The provider and consumer UI:s and microservices providing DS2 API, and RDF metadata storage will be installed using Docker compose. You need to configure the link to API of tailored DKAN installation togheter with its API key.
Requirements
DKAN requirements can be found on https://dkan.readthedocs.io/en/latest/installation/index.html#requirements.
CAT module server requirements will be defined later.
Software
- DKAN catalog platform (https://getdkan.org/) based on DRUPAL Content Management System (https://new.drupal.org/home)

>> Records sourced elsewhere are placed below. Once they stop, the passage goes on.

-- ==== Sys2Proof/Machine/State.lean ====
section
/-! DEFINITION. The machine's state as plain data, the reasons a step can stop, and the state after reset. Each
field's docstring names the rule of spec/ that gives it; INVENTORY.md lists them with their reset values. -/

namespace Sys2Proof.Machine

/-- Why the machine stops where the spec gives no device behind an address (20_memory.md R165, R166, D43). -/
inductive Fault where
  /-- Raised by every load, store and fetch whose physical address lies in the I/O region (but the store to IO_EIR):
  the spec gives no device there. Safe: the model stops where a platform would answer. -/
  | ioSpace
  /-- Raised by every load, store and fetch whose physical address lies in the PDC region: the spec names it and says
  nothing of its contents (R165, R168). Safe. -/
  | pdcSpace
deriving DecidableEq, Repr

/-- Undefined operations of the spec (93_implementation_defined.md section 2, D44), one name each. All are safe: the
model stops where the hardware may do anything within the bound of 30_encoding.md R370. -/
inductive Refusal where
  /-- An arm of `exec` without a meaning yet; raised only there. Safe. -/
  | notModelled (mnemonic : String)
  /-- MFCTL or MTCTL naming CR 1 to 7 (10_state.md R60). Safe. -/
  | reservedControlRegister
  /-- MTCTL to CR 19 (R74). Safe. -/
  | writeOfIir
  /-- SSM or MTSM setting PSW[Q] from 0 to 1 (R50). Safe. -/
  | settingQ
  /-- MTCTL to CR 0 with PSW[R] = 1 (R62). Safe. -/
  | recoveryCounterRunning
  /-- MTCTL to CR 17, 18, 20, 21, 22 or MFCTL of CR 17, 18 with PSW[Q] = 1 (R73, R75, R76). Safe. -/
  | interruptionRegisterLive
  /-- MFCTL,W of a register other than CR 11 (46_system_control.md R659, D17). Safe. -/
  | wideMoveNotSar
  /-- MTCTL to CR 10 setting the bit of a unit that is not present (R64, R65). Safe. -/
  | absentUnit
  /-- A floating-point instruction with CCR bits 0 and 1 different (48_assist_sfu_copr.md R756). Safe. -/
  | mixedFpEnable
  /-- COPR with uid 1 and the floating-point coprocessor enabled (R756). Safe. -/
  | coprUnitOne
  /-- RFI with PSW[Q], [I] or [R] = 1, or with PSW[L] = 1 to a privilege level other than 0 (46_system_control.md R665 a, b). Safe. -/
  | returnNotAllowed
  /-- IDTLBT or IITLBT with PSW[Q] = 1 (47_cache_tlb.md R720, R721, D19). Safe. -/
  | insertWithQ
  /-- An insert or purge with a page size code 8 to 15 (21_translation.md R245). Safe. -/
  | reservedPageSize
  /-- An unaligned absolute access (20_memory.md R146 b). Safe. -/
  | unalignedAbsolute
  /-- LDCW or LDCD at an address that is not a multiple of 16 (R146 c). Safe. -/
  | unalignedSemaphore
  /-- LDCW or LDCD in I/O space or on a page with U = 1 (R166 a). Safe. -/
  | uncacheableSemaphore
  /-- LDCW or LDCD of a semaphore that was used with another cache control hint (R210 e, D44). Safe. -/
  | mixedSemaphoreHints
  /-- A reference to an I/O-space page whose U bit is 0 (R166 e). Safe. -/
  | cacheableIoPage
  /-- An explicit space register with PSW[W] = 1 above privilege level 0 (R157). Safe. -/
  | explicitSpace
  /-- An extract or deposit field that runs off the left end (44_shift_extract_deposit.md R601, D12). Safe. -/
  | fieldOffEnd
  /-- PERMH with two different source register fields (45_multimedia.md R631, D14). Safe. -/
  | permhRegisters
  /-- DIAG at privilege level 0 (46_system_control.md R653, D16). Safe. -/
  | diagnose
  /-- LCI without coherent I/O (47_cache_tlb.md R722, D23). Safe. -/
  | noCoherentIo
  /-- MTCTL writing a one to a reserved bit of its register (00_scope.md R19, D44). Safe. -/
  | reservedBits
  /-- RFI to IA queues that no interruption could have saved (46_system_control.md R665 g). Safe. -/
  | inconsistentQueues
  /-- Sequential advance or a branch past the end of a space (20_memory.md R159). Safe. -/
  | endOfSpace
  /-- A floating-point operation naming register 0 to 3 as destination or 1 to 3 as source (49_floating_point.md R805, R807). Safe. -/
  | fpRegister
  /-- An odd register for a quad operand (10_state.md R81). Safe. -/
  | fpOddQuad
  /-- A sixth specifier bit on a doubleword operand (D27). Safe. -/
  | fpExtensionBit
  /-- A single-word load or store of 0R or 1L to 3R (R82). Safe. -/
  | fpExceptionWord
  /-- A single-word load of 0L with T = 1 in the value (50_fp_instructions.md R871). Safe. -/
  | fpLoadOfTrapBit
  /-- A floating-point operation with T = 0 and an exception field not zero (51_fp_exceptions.md R936). Safe. -/
  | fpPendingField
  /-- A test of a compare result that a compare of the other kind has replaced: queued and targeted compares and tests mixed
  (50_fp_instructions.md R898, D44). Safe. -/
  | fpMixedTest
  /-- FID not between doubleword stores of register 0 (R880, D44). Safe. -/
  | fpIdentifyAlone
  /-- FMPYADD or FMPYSUB with overlapping registers, or a register field 0 of either format (49_floating_point.md R847, R848; 93_implementation_defined.md section 2,
  D44; log entry 57). Safe. -/
  | fpMultiOperands
deriving DecidableEq, Repr

/-- One translation (21_translation.md R240). -/
structure TlbEntry where
  /-- VIRTUAL_ADDR: the 96-bit global virtual address it was inserted with; the page-offset bits are not compared. -/
  gva : BitVec 96
  /-- PHY_PAGE_NO. -/
  ppn : BitVec 52
  /-- PAGE_SIZE, code 0 to 7 (R245). -/
  size : BitVec 4
  /-- ACCESS_RIGHTS: type, PL1, PL2 (R250). -/
  rights : BitVec 7
  /-- ACCESS_ID (R260). -/
  accessId : BitVec 31
  /-- T, page reference trap (R241). -/
  t : Bool
  /-- D, dirty. -/
  d : Bool
  /-- B, break. -/
  b : Bool
  /-- U, uncacheable. -/
  u : Bool
  /-- O, ordered. -/
  o : Bool
  /-- P, prediction method. -/
  p : Bool
deriving DecidableEq, Repr

/-- An entry that the hardware removes from a TLB on its own: which TLB, and an address on the page (10_state.md R90). -/
structure Removal where
  /-- From the instruction TLB, else from the data TLB. -/
  instruction : Bool
  gva : BitVec 96
deriving DecidableEq, Repr

/-- The translations that software may rely on, and what may come to be one (21_translation.md R275; 70_reset_and_hazards.md R1116). -/
structure Relied where
  /-- A global virtual address whose data translation stays in the data TLB, since a trap named it (R275 1). -/
  data : Option (BitVec 96)
  /-- One whose translation stays in the instruction TLB, since an RSM or MTSM fetched through it cleared PSW[Q] (R275 2). -/
  code : Option (BitVec 96)
  /-- How many instructions have come since a system mask instruction, nullified ones among them, none a memory management instruction or a
  virtual data reference and all on one page, and the address of the last of them (R275 2). -/
  between : Option (Nat × BitVec 96)
  /-- The last instruction was a system mask instruction that left PSW[Q] alone. -/
  mask : Bool
deriving DecidableEq, Repr

/-- No translation is relied upon. -/
def Relied.nothing : Relied := ⟨none, none, none, false⟩

/-- Where the floating-point instructions stand with FID, which must stand between doubleword stores of register 0
(50_fp_instructions.md R880). -/
inductive FpSequence where
  /-- The last one was a doubleword store of register 0, or a doubleword load of it, the end of a restore (R880, 51_fp_exceptions.md
  R962; log entry 44). -/
  | stored
  /-- The last one was FID. -/
  | identified
  /-- The last one was another. -/
  | other
deriving DecidableEq, Repr

/-- The state of the machine. -/
structure State where
  /-- General registers; entry 0 is never read (10_state.md R40, R41). -/
  gr : Vector Dword 32
  /-- Space registers (R43). -/
  sr : Vector Dword 8
  /-- Shadow registers (R80). -/
  shr : Vector Dword 7
  /-- IAOQ_Front: offset of the current instruction, privilege level in its two low bits (R46, R47). -/
  iaoqFront : Dword
  /-- IAOQ_Back (R46). -/
  iaoqBack : Dword
  /-- IASQ_Front (R46). -/
  iasqFront : Dword
  /-- IASQ_Back (R46). -/
  iasqBack : Dword
  /-- Processor Status Word (R49). -/
  psw : Dword
  /-- CR 0, recovery counter (R62). -/
  rctr : BitVec 32
  /-- CR 8, protection IDs 1 and 2 (R63). -/
  pid12 : Dword
  /-- CR 9, protection IDs 3 and 4 (R63). -/
  pid34 : Dword
  /-- CR 12, protection IDs 5 and 6 (R63). -/
  pid56 : Dword
  /-- CR 13, protection IDs 7 and 8 (R63). -/
  pid78 : Dword
  /-- SFU configuration register, CR 10 bits 48 to 55 (R65). -/
  scr : BitVec 8
  /-- Coprocessor configuration register, CR 10 bits 56 to 63 (R64). -/
  ccr : BitVec 8
  /-- CR 11, shift amount register (R66). -/
  sar : BitVec 6
  /-- CR 14, interruption vector address (R67). -/
  iva : Dword
  /-- CR 15, external interrupt enable mask (R68). -/
  eiem : Dword
  /-- CR 16, the interval timer's counter (R69). -/
  itmr : Dword
  /-- CR 16, the interval timer's comparison register (R69, R92). -/
  itmrCompare : BitVec 32
  /-- CR 17, front (R70). -/
  iiasqFront : Dword
  /-- CR 17, back (R70). -/
  iiasqBack : Dword
  /-- CR 18, front (R70). -/
  iiaoqFront : Dword
  /-- CR 18, back (R70). -/
  iiaoqBack : Dword
  /-- CR 19, interruption instruction register (R74). -/
  iir : BitVec 32
  /-- CR 20, interruption space register (R75). -/
  isr : Dword
  /-- CR 21, interruption offset register (R75). -/
  ior : Dword
  /-- CR 22, interruption processor status word (R76). -/
  ipsw : Dword
  /-- CR 23, external interrupt request register (R77). -/
  eirr : Dword
  /-- CR 24 to 31, temporary registers (R78). -/
  tr : Vector Dword 8
  /-- Floating-point registers; 0 holds the Status Register and exception register 1, 1 to 3 the others (R81, R82). -/
  fpr : Vector Dword 32
  /-- Instruction TLB (21_translation.md R230, R242). -/
  itlb : List TlbEntry
  /-- Data TLB (R230, R242). -/
  dtlb : List TlbEntry
  /-- Default width bit (10_state.md R96). -/
  defaultWidth : Bool
  /-- Default endian bit (R96). -/
  defaultEndian : Bool
  /-- A high-priority machine check is pending (R93). -/
  hpmcPending : Bool
  /-- A power failure interrupt is pending (R93). -/
  powerFailPending : Bool
  /-- A low-priority machine check is pending (R93). -/
  lpmcPending : Bool
  /-- A performance monitor interrupt is pending (R93). -/
  perfMonPending : Bool
  /-- measurement_enabled of the performance monitor (48_assist_sfu_copr.md R770). -/
  measurementEnabled : Bool
  /-- Branch target stack, top first: 62-bit address, valid bit last; the length is BTS_DEPTH (10_state.md R100). -/
  bts : List (BitVec 63)
  /-- Branch nomination register (R102). -/
  bnr : BitVec 63
  /-- The internal state of each special function unit, one number the unit functions read and write (R83, R753); 0 is a state
  with no exception to report (log entry 9). -/
  sfu : Vector Nat 8
  /-- MODEL'S OWN: which coprocessor is fitted as each unit, a number the opaque functions of Config are given; number 0 is one that reports
  no exception. No instruction changes it, since a coprocessor's state is its registers (R755). Log entry 9. -/
  copr : Vector Nat 8
  /-- CPR: the 32 registers of each coprocessor (48_assist_sfu_copr.md R750); those of units 0 and 1 are `fpr`. -/
  cpr : Vector (Vector Dword 32) 8
  /-- Physical memory (20_memory.md R85, R140). -/
  mem : Memory
  /-- MODEL'S OWN: the word of the instruction being executed, what IIR and the floating-point exception registers
  record (R74; 51_fp_exceptions.md R934). Log entry 4. -/
  iword : BitVec 32
  /-- MODEL'S OWN: how many free values the run has drawn (93_implementation_defined.md section 3). Log entry 5. -/
  freeCount : Nat
  /-- MODEL'S OWN: the TLB entries the hardware will remove on its own, those of the next step first ("hardware may remove any entry at
  any time", R90); an input of the machine. Log entry 33. -/
  removals : List (List Removal)
  /-- MODEL'S OWN: the translations that no such removal takes (R275). Log entry 62. -/
  relied : Relied
  /-- MODEL'S OWN: the physical addresses used as semaphores, each with the cache control hint of its first use (20_memory.md R210 e). Log entry
  58. -/
  semaphores : List (Nat × BitVec 2)
  /-- MODEL'S OWN: how many entries of C followed by CQ no targeted compare has replaced since (50_fp_instructions.md R898). Log entry 44. -/
  fpQueue : Nat
  /-- MODEL'S OWN: the entries of CA, CA{0} leftmost, that no queued compare has replaced since (R898). Log entry 44. -/
  fpArray : BitVec 7
  /-- MODEL'S OWN: where the floating-point instructions stand with FID (R880). Log entry 44. -/
  fpSequence : FpSequence
deriving DecidableEq, Repr

/-- The start state of 70_reset_and_hazards.md R1101: absolute addressing at privilege level 0 with everything masked;
every value the table leaves unspecified is 0 (DESIGN CHOICE, log entries 1 and 2), a special function unit's internal state and a coprocessor's number 1 (log entry 9). -/
def State.reset : State where
  gr := Vector.replicate 32 0
  sr := Vector.replicate 8 0
  shr := Vector.replicate 7 0
  iaoqFront := Config.startAddress
  iaoqBack := Config.startAddress + 4
  iasqFront := 0
  iasqBack := 0
  psw := (if Config.defaultWidth then (1 : Dword) <<< 27 else 0) ||| (if Config.defaultEndian then (1 : Dword) <<< 26 else 0)
  rctr := 0
  pid12 := 0
  pid34 := 0
  pid56 := 0
  pid78 := 0
  scr := 0
  ccr := 0
  sar := 0
  iva := 0
  eiem := 0
  itmr := 0
  itmrCompare := 0
  iiasqFront := 0
  iiasqBack := 0
  iiaoqFront := 0
  iiaoqBack := 0
  iir := 0
  isr := 0
  ior := 0
  ipsw := 0
  eirr := 0
  tr := Vector.replicate 8 0
  fpr := Vector.replicate 32 0
  itlb := []
  dtlb := []
  defaultWidth := Config.defaultWidth
  defaultEndian := Config.defaultEndian
  hpmcPending := false
  powerFailPending := false
  lpmcPending := false
  perfMonPending := false
  measurementEnabled := false
  bts := List.replicate Config.btsDepth 0
  bnr := 0
  sfu := Vector.replicate 8 1
  copr := Vector.replicate 8 1
  cpr := Vector.replicate 8 (Vector.replicate 32 0)
  mem := []
  iword := 0
  freeCount := 0
  removals := []
  relied := Relied.nothing
  semaphores := []
  fpQueue := 12
  fpArray := 0x7F
  fpSequence := .other

end Sys2Proof.Machine
end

- Fastapi.js for CAT API Gateway (https://fastapi.tiangolo.com/)
- Moleculer.js microservices for API functionality (https://moleculer.services/index.html)
- React.js for UI (https://react.dev/)
- react-jsonschema-form module for editing metadata (https://rjsf-team.github.io/react-jsonschema-form/docs/)
- Fuseki as metadata store (https://jena.apache.org/documentation/fuseki2/)
Summary of installation steps
- Install DKAN platform with its external React UI and tailor UI an Data model components for DS2
- Install DS2 CAT API and UI module and configure to use the DKAN istance
Detailed steps
- A sandbox DKAN isnstallation Is easiest to be done with video guideline in https://www.youtube.com/watch?v=SnA22Lb6r_M
- This works only in local machine but you can expose it through proxy like nginx.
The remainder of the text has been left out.